Equally meritless is the cause of action for prima facie tort, defined as “the infliction of intentional harm, resulting in damage, without excuse or justification, by an act or a series of acts which would otherwise be lawful” (Ruza v Ruza, 286 App Div 767, 769; see, also, ATI, Inc. v Ruder & Finn, 42 NY2d 454, 458). As previously discussed, defendant’s service of a subpoena, and the consequent contempt proceeding, were not corrupt, but instead merely constituted a legitimate attempt to collect a judgment. Plaintiff fails to allege facts sufficient to demonstrate that in issuing the subpoena defendant was motivated solely by a desire to harm or torment her. Where other motives exist, such as profit, self-interest, or business advantage, prima facie tort does not lie. (Squire Records v Vanguard Recording Soc., 25 AD2d 190.) Thus, the complaint fails to allege facts sufficient to support a claim of malicious intention to injure the plaintiff, an essential ingredient of a prima facie tort. (See John C. Supermarket, Inc. v New York Prop.
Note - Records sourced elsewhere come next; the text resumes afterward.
-- ==== Sys2Proof/Config.lean ====
section
/-! DEFINITION. What one CORE instance fixes (the parameters of spec/00_scope.md R10 and the font table of
spec/70_reset_and_hazards.md R1403), and the model's one free value, the random byte of spec/40_step_driver.md R409. -/

namespace Sys2Proof

/-- SHIFT_SRC (R10, R613): which register 8XY6 and 8XYE shift. -/
inductive ShiftSrc where
  /-- The default: V[X] is shifted in place. -/
  | vx
  /-- V[Y] is shifted into V[X]. -/
  | vy
deriving DecidableEq, Repr

/-- DRAW_EDGE (R10, R802): what DXYN does with sprite pixels past the right or bottom edge. -/
inductive DrawEdge where
  /-- The default: the pixel is dropped. -/
  | clip
  /-- The pixel is drawn at its coordinates modulo 64 and 32. -/
  | wrap
deriving DecidableEq, Repr

/-- The parameters of one instance. They are fixed for the machine and no program can read or write them (R123). -/
structure Config where
  /-- FONT_BASE: any address with FONT_BASE + 80 ≤ 0x200 (R10), so 0 to 432. -/
  fontBase : Fin 433
  /-- LOGIC_VF_RESET: whether OR, AND and XOR write VF ← 0 (R604). -/
  logicVfReset : Bool
  /-- SHIFT_SRC (R613). -/
  shiftSrc : ShiftSrc
  /-- DRAW_EDGE (R802). -/
  drawEdge : DrawEdge
  /-- The font bytes (R1403: "A model should take the table as configuration next to FONT_BASE"). -/
  font : Vector Byte 80
deriving DecidableEq, Repr

/-- The defaults of R10 and the font of R1403 (log 2). -/
def Config.default : Config where
  fontBase := 0x050
  logicVfReset := false
  shiftSrc := .vx
  drawEdge := .clip
  font := fontTable

/-- FREE VALUE (log 3): the n-th byte of the random source. R409: one byte per Step, any value, under no law. It has no
body, so no proof can rest on its value. -/
opaque Config.freeRnd : Nat → Byte

end Sys2Proof
end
Ins. Underwriting Assn., 60 AD2d 807.) “It would be unwise * * * to allow every unrealized cause of action to be tortured into a prima facie tort action, by the liberal application of ‘malicious’ to the motives of the disappointed plaintiff, thus affording a forum for a never-ending source of new litigation.” (Belsky v Lowenthal, 62 AD2d 319, 322.)

Finally, the complaint fails to state a cause of action for intentional infliction of mental distress. Recovery for such a tort lies “where severe mental pain or anguish is inflicted through a deliberate and malicious campaign of *448harassment or intimidation” (Nader v General Motors Corp., 25 NY2d 560, 569; see, also, Long v Beneficial Fin. Co. of N. Y39 AD2d 11). Aside from the absence of malice, the cause of action fails because plaintiff alleges only one instance of allegedly aggravating conduct, instead of the series of acts necessary to establish a viable action. Although labeled “intentional infliction of mental distress” the fourth cause of action, in terms of the facts pleaded, offers nothing to distinguish it from the other three.

In sum, the entire complaint must be dismissed because the facts alleged do not support the theories of recovery advanced.

Accordingly, the order, Supreme Court, New York County (Nadel, J.), entered October 13, 1982, denying defendant’s motion to dismiss the complaint for failure to state a cause of action should be reversed, on the law, with costs and disbursements, and the motion granted.

Silverman, Bloom, Fein and Kassal, JJ., concur.

Order, Supreme Court, New York County, entered on October 13, 1982, unanimously reversed, on the law, and the motion to dismiss the complaint granted. Appellant shall recover of respondent $75 costs and disbursements of this appeal.

CPLR 4502 (subd [b]) provides, “A husband or wife shall not be required, or, without consent of the other if living, allowed, to disclose a confidential communication made by one to the other during marriage.”